# Knee Pads



## Greenflash35 (Dec 1, 2008)

Once onboard a racing boat sometime ago I was sitting on the rail next to someone who had great sailing Knee Pads. They were non-marking, and the they could be turned around under the leg to cushion the leg from the toe rail. Does anybody have these? If so who makes them? Thanx.


----------



## svHyLyte (Nov 13, 2008)

Greenflash35 said:


> Once onboard a racing boat sometime ago I was sitting on the rail next to someone who had great sailing Knee Pads. They were non-marking, and the they could be turned around under the leg to cushion the leg from the toe rail. Does anybody have these? If so who makes them? Thanx.


Take a look at Volley Ball Knee Pads at Sport Authority or a similar sporting goods store.


----------



## HUGOSALT (Jun 15, 2004)

I keep a pair of fairly light weight knee pads on board, I think they are vollyball pads as described by HyLyte. If I am going to be working around boat or brisk day I slip on under pants and forget about them. 
Never thought to turn them around as I mostly don't hang around on the rail but good idea.


----------



## Greenflash35 (Dec 1, 2008)

The Vollyball Knee Pads are just what I was looking for. Very light and comfortable. Haven't got them wet yet, not sure about that. Had light winds and seas on initial trial.
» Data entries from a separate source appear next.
/-- LAUNCH_END: a RUNNING launch ends once every core of its set is DONE or FAULTED (R499 R500). -/
def execLaunchEnd (slot : Nat) (s : State) : Host.Outcome State Fault Refusal :=
  match (s.slotOf slot).launch with
  | none => .next s
  | some d =>
    let ns := (s.launchSet d).getD []
    let x := s.slotOf slot
    if slot < 32 ∧ s.rf (.pciSlot slot) 32 2 = 2 ∧ ns.all (s.corePast x) then
      let bad := ns.filter fun n => (s.endOf x n).faulted
      let exit := (ns.head?.map fun n => (s.endOf x n).exit).getD 0
      let first := bad.headD 0xFFFFFFFF
      let cause := if bad.isEmpty then 0 else (s.endOf x first).cause
      .next ((s.record slot d (b2n (!bad.isEmpty)) bad.length exit first cause).freeSlot slot)
    else .next s

/-! ### BAR reads (R489 R490) -/

/-- The event of a read of a poisoned granule is logged under the class of poison that was met (16 R555). -/
def State.logPoison (s : State) (l : Loc) : State :=
  match l with
  | .render p _ => s.log 5 7 (locGran p) (BitVec.ofNat 64 (2 ^ 39 + p / 64 * 64))
  | .hawk _ k => s.log 5 1 (locSite ((k - 2 ^ 45) / 2 ^ 21) 1) 0
  | .hod k => s.log 5 5 (locRow ((k - 2 ^ 46) / 2 ^ 24) ((k - 2 ^ 46) % 2 ^ 24 / 256)) 0
  | _ => s

/-- What a read of a BAR has gathered: bytes, whether a granule was poisoned, whether it aborts. -/
structure BarRead where
  bytes : List Byte
  ep : Bool
  abort : Bool

/-- The memory and registers that an access to a BAR reaches, granule by granule. -/
def State.barPlaces (s : State) (bar off len : Nat) : List Loc :=
  (blocks 64 (len + 1) off len).filterMap fun b => match s.barPlace bar b.1 with
    | .loc a => some (s.resolve none a)
    | _ => none

/-- The part of a BAR read that lies in one aligned 64-byte granule. A granule behind a controller in reset reads zero with
the EP bit set. -/
def State.barReadPart (s : State) (bar off n : Nat) (r : BarRead) : State × BarRead :=
  let zeros := { r with bytes := r.bytes ++ List.replicate n 0 }
  match s.barPlace bar off with
  | .loc a => match s.resolve none a with
    | .reg _ => (s, { r with bytes := r.bytes ++ s.readRegs .host a n })
    | .dead => (s, { zeros with abort := true })
    | .unmapped | .host _ => (s, zeros)
    | l =>
      if s.chanReset l then (s, { zeros with ep := true })
      else
        let poi := s.granPoisoned l
        let (s, bs, _) := s.readBlock l n
        (if poi then s.logPoison l else s, { r with bytes := r.bytes ++ bs, ep := r.ep || poi })
  | .slots o => (s, { r with bytes := r.bytes ++ (((s.slotOf (o / 256)).image.drop (o % 256)).take n) })
  | .vectors o =>
    (s, { r with bytes := r.bytes ++ ((List.range n).map fun j =>
      (mapGet s.msix ((o + j) / 16) Msix.zero).bytes.getD ((o + j) % 16) 0) })
  | .pending o =>
    let w := (List.range 64).foldl (fun m v => m + b2n (mapGet s.msix v Msix.zero).pend * 2 ^ v) 0
    let part := ((leBytes 8 w).drop o).take n
    (s, { r with bytes := r.bytes ++ part ++ List.replicate (n - part.length) 0 })
  | .nothing => (s, zeros)

/-- BAR_READ: each granule is read at one moment, once its place takes the access; a completion with its bytes, or an abort,
which AER records (R489 R490). -/
def execBarRead (bar off len : Nat) (errs : List MemErr) (s : State) : Host.Outcome State Fault Refusal :=
  match (s.tlp 1).letIn (s.barPlaces bar off len) .down errs with
  | none => .next s
  | some s =>
    let (s, r) := (blocks 64 (len + 1) off len).foldl
      (fun (t : State × BarRead) (b : Nat × Nat) => t.1.barReadPart bar b.1 b.2 t.2) (s, ⟨[], false, false⟩)
    let s := s.tlp 2
    .next (if r.abort then { s.send (.abort bar off) with aer := true } else s.send (.readData bar off r.bytes r.ep))

/-! ### BAR writes (R488 R490 R493) -/

/-- The runs of enabled bytes of a write. One whose byte enables have holes is taken as one access for each run: the spec
does not say what a register takes of such a write (DESIGN CHOICE, log entry 98). -/
def enabledRuns : Nat → List (Option Byte) → List (Nat × List Byte)
  | _, [] => []
  | o, none :: bs => enabledRuns (o + 1) bs
  | o, some b :: bs => match enabledRuns (o + 1) bs with
    | (p, l) :: rs => if p = o + 1 then (o, b :: l) :: rs else (o, [b]) :: (p, l) :: rs
    | [] => [(o, [b])]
Thinking that thay can fit inside the foulies easally. THANK YOU SAILNETERS.


----------



## paulk (Jun 2, 2000)

They play volleyball on the beach - must be ok to get wet.


----------



## FSMike (Jan 15, 2010)

Does anybody besides me remember the ad in National Lampoon for Calvin Klein "kneepads for the working girl"?


----------



## Greenflash35 (Dec 1, 2008)

Charleston Race Week had a Gill Booth there we found some neoprene Knee Pads made just for sailing.They are fully adjustable with 2 elastic and velcro straps in the back and good material in front for sliding fast across the decks. I found a large cleat under the spinnaker with my new Knee Pads. It still hurt. I think they made it less painful. And are good for multiple days of racing For Deck crew. A fellow crew member admitted that the first day of race week he was wondering why two of us were wearing knee pads. The second day he said he now understood why as his knees were hurting from not having them!


----------



## pdqaltair (Nov 14, 2008)

I started wearing them when I raced one-design. Now they're for maintenance. 

A boating necessity.


----------



## SchockT (May 21, 2012)

I have a pair of ProRainer foulie pants that have padding stitched into the shins and knees; they saved me all kinds of pain on windy days!


----------